### Your instructions:
Copy the entries out again in full.

### Recorded information:
- - - -

/-- R40, R41. A step performs the operation the oldest pending request selects, on the state without that request, and
does nothing around it. That requests wait in a list is the model's (log 6). -/
def Obligations.StepPerformsTheDecodedRequest : Prop :=
  ∀ (s : State) (r : Request) (rest : List Request) (i : Instr),
    s.requests = r :: rest → decodeRequest r = .ok i → step s = exec i { s with requests := rest }

/-- R40. The block acts only when invoked: with no request pending a step holds the state. The model's choice (log 6). -/
def Obligations.StepWithoutRequestHoldsTheState : Prop :=
  ∀ s : State, s.requests = [] → step s = .next s

/-- R185, R166. A request the bus dispatch may route to the block (addresses in range) is performed: the step neither
aborts nor is refused. -/
def Obligations.RoutedRequestsComplete : Prop :=
  ∀ (s : State) (r : Request) (rest : List Request) (i : Instr),
    s.requests = r :: rest → decodeRequest r = .ok i → i.wellFormed = true → ∃ t, step s = .next t

/-- R74. The fields of a descriptor, as numbers. -/
def Obligations.DescriptorFieldsStandWhereStated : Prop :=
  ∀ up lo : Half,
    (decodeDescriptor up lo).physicalPage.toNat = lo.toNat % 8192 ∧
    (decodeDescriptor up lo).readDisabled = decide (0x8000 ≤ lo.toNat) ∧
    (decodeDescriptor up lo).writeDisabled = decide (lo.toNat / 0x4000 % 2 = 1) ∧
    (decodeDescriptor up lo).execDisabled = decide (lo.toNat / 0x2000 % 2 = 1) ∧
    (decodeDescriptor up lo).ownerId.toNat = up.toNat / 256 ∧
    (decodeDescriptor up lo).spare.toNat = up.toNat / 4 % 64 ∧
    (decodeDescriptor up lo).referenced = decide (up.toNat / 2 % 2 = 1) ∧
    (decodeDescriptor up lo).altered = decide (up.toNat % 2 = 1)

/-- R75. `encode` and `decode` are inverse both ways, `encode` concatenates the fields in the stated order, and a record
that names no `spare` encodes with 0 there. -/
def Obligations.DescriptorEncodeDecodeInverse : Prop :=
  (∀ up lo : Half, encodeUpper (decodeDescriptor up lo) = up ∧ encodeLower (decodeDescriptor up lo) = lo) ∧
  (∀ d : Descriptor, decodeDescriptor (encodeUpper d) (encodeLower d) = d) ∧
  (∀ d : Descriptor,
    (encodeLower d).toNat =
      d.readDisabled.toNat * 0x8000 + d.writeDisabled.toNat * 0x4000 + d.execDisabled.toNat * 0x2000 +
        d.physicalPage.toNat ∧
    (encodeUpper d).toNat =
      d.ownerId.toNat * 0x100 + d.spare.toNat * 4 + d.referenced.toNat * 2 + d.altered.toNat) ∧
  (∀ (page : BitVec 13) (owner : Byte) (r w x referenced altered : Bool),
    (encodeUpper
      { physicalPage := page, readDisabled := r, writeDisabled := w, execDisabled := x, ownerId := owner,
        referenced := referenced, altered := altered }).toNat / 4 % 64 = 0)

- - - -

### Solution to this exercise:
/-- R40, R41. A step performs the operation the oldest pending request selects, on the state without that request, and
does nothing around it. That requests wait in a list is the model's (log 6). -/
def Obligations.StepPerformsTheDecodedRequest : Prop :=
  ∀ (s : State) (r : Request) (rest : List Request) (i : Instr),
    s.requests = r :: rest → decodeRequest r = .ok i → step s = exec i { s with requests := rest }

/-- R40. The block acts only when invoked: with no request pending a step holds the state. The model's choice (log 6). -/
def Obligations.StepWithoutRequestHoldsTheState : Prop :=
  ∀ s : State, s.requests = [] → step s = .next s

/-- R185, R166. A request the bus dispatch may route to the block (addresses in range) is performed: the step neither
aborts nor is refused. -/
def Obligations.RoutedRequestsComplete : Prop :=
  ∀ (s : State) (r : Request) (rest : List Request) (i : Instr),
    s.requests = r :: rest → decodeRequest r = .ok i → i.wellFormed = true → ∃ t, step s = .next t

/-- R74. The fields of a descriptor, as numbers. -/
def Obligations.DescriptorFieldsStandWhereStated : Prop :=
  ∀ up lo : Half,
    (decodeDescriptor up lo).physicalPage.toNat = lo.toNat % 8192 ∧
    (decodeDescriptor up lo).readDisabled = decide (0x8000 ≤ lo.toNat) ∧
    (decodeDescriptor up lo).writeDisabled = decide (lo.toNat / 0x4000 % 2 = 1) ∧
    (decodeDescriptor up lo).execDisabled = decide (lo.toNat / 0x2000 % 2 = 1) ∧
    (decodeDescriptor up lo).ownerId.toNat = up.toNat / 256 ∧
    (decodeDescriptor up lo).spare.toNat = up.toNat / 4 % 64 ∧
    (decodeDescriptor up lo).referenced = decide (up.toNat / 2 % 2 = 1) ∧
    (decodeDescriptor up lo).altered = decide (up.toNat % 2 = 1)

/-- R75. `encode` and `decode` are inverse both ways, `encode` concatenates the fields in the stated order, and a record
that names no `spare` encodes with 0 there. -/
def Obligations.DescriptorEncodeDecodeInverse : Prop :=
  (∀ up lo : Half, encodeUpper (decodeDescriptor up lo) = up ∧ encodeLower (decodeDescriptor up lo) = lo) ∧
  (∀ d : Descriptor, decodeDescriptor (encodeUpper d) (encodeLower d) = d) ∧
  (∀ d : Descriptor,
    (encodeLower d).toNat =
      d.readDisabled.toNat * 0x8000 + d.writeDisabled.toNat * 0x4000 + d.execDisabled.toNat * 0x2000 +
        d.physicalPage.toNat ∧
    (encodeUpper d).toNat =
      d.ownerId.toNat * 0x100 + d.spare.toNat * 4 + d.referenced.toNat * 2 + d.altered.toNat) ∧
  (∀ (page : BitVec 13) (owner : Byte) (r w x referenced altered : Bool),
    (encodeUpper
      { physicalPage := page, readDisabled := r, writeDisabled := w, execDisabled := x, ownerId := owner,
        referenced := referenced, altered := altered }).toNat / 4 % 64 = 0)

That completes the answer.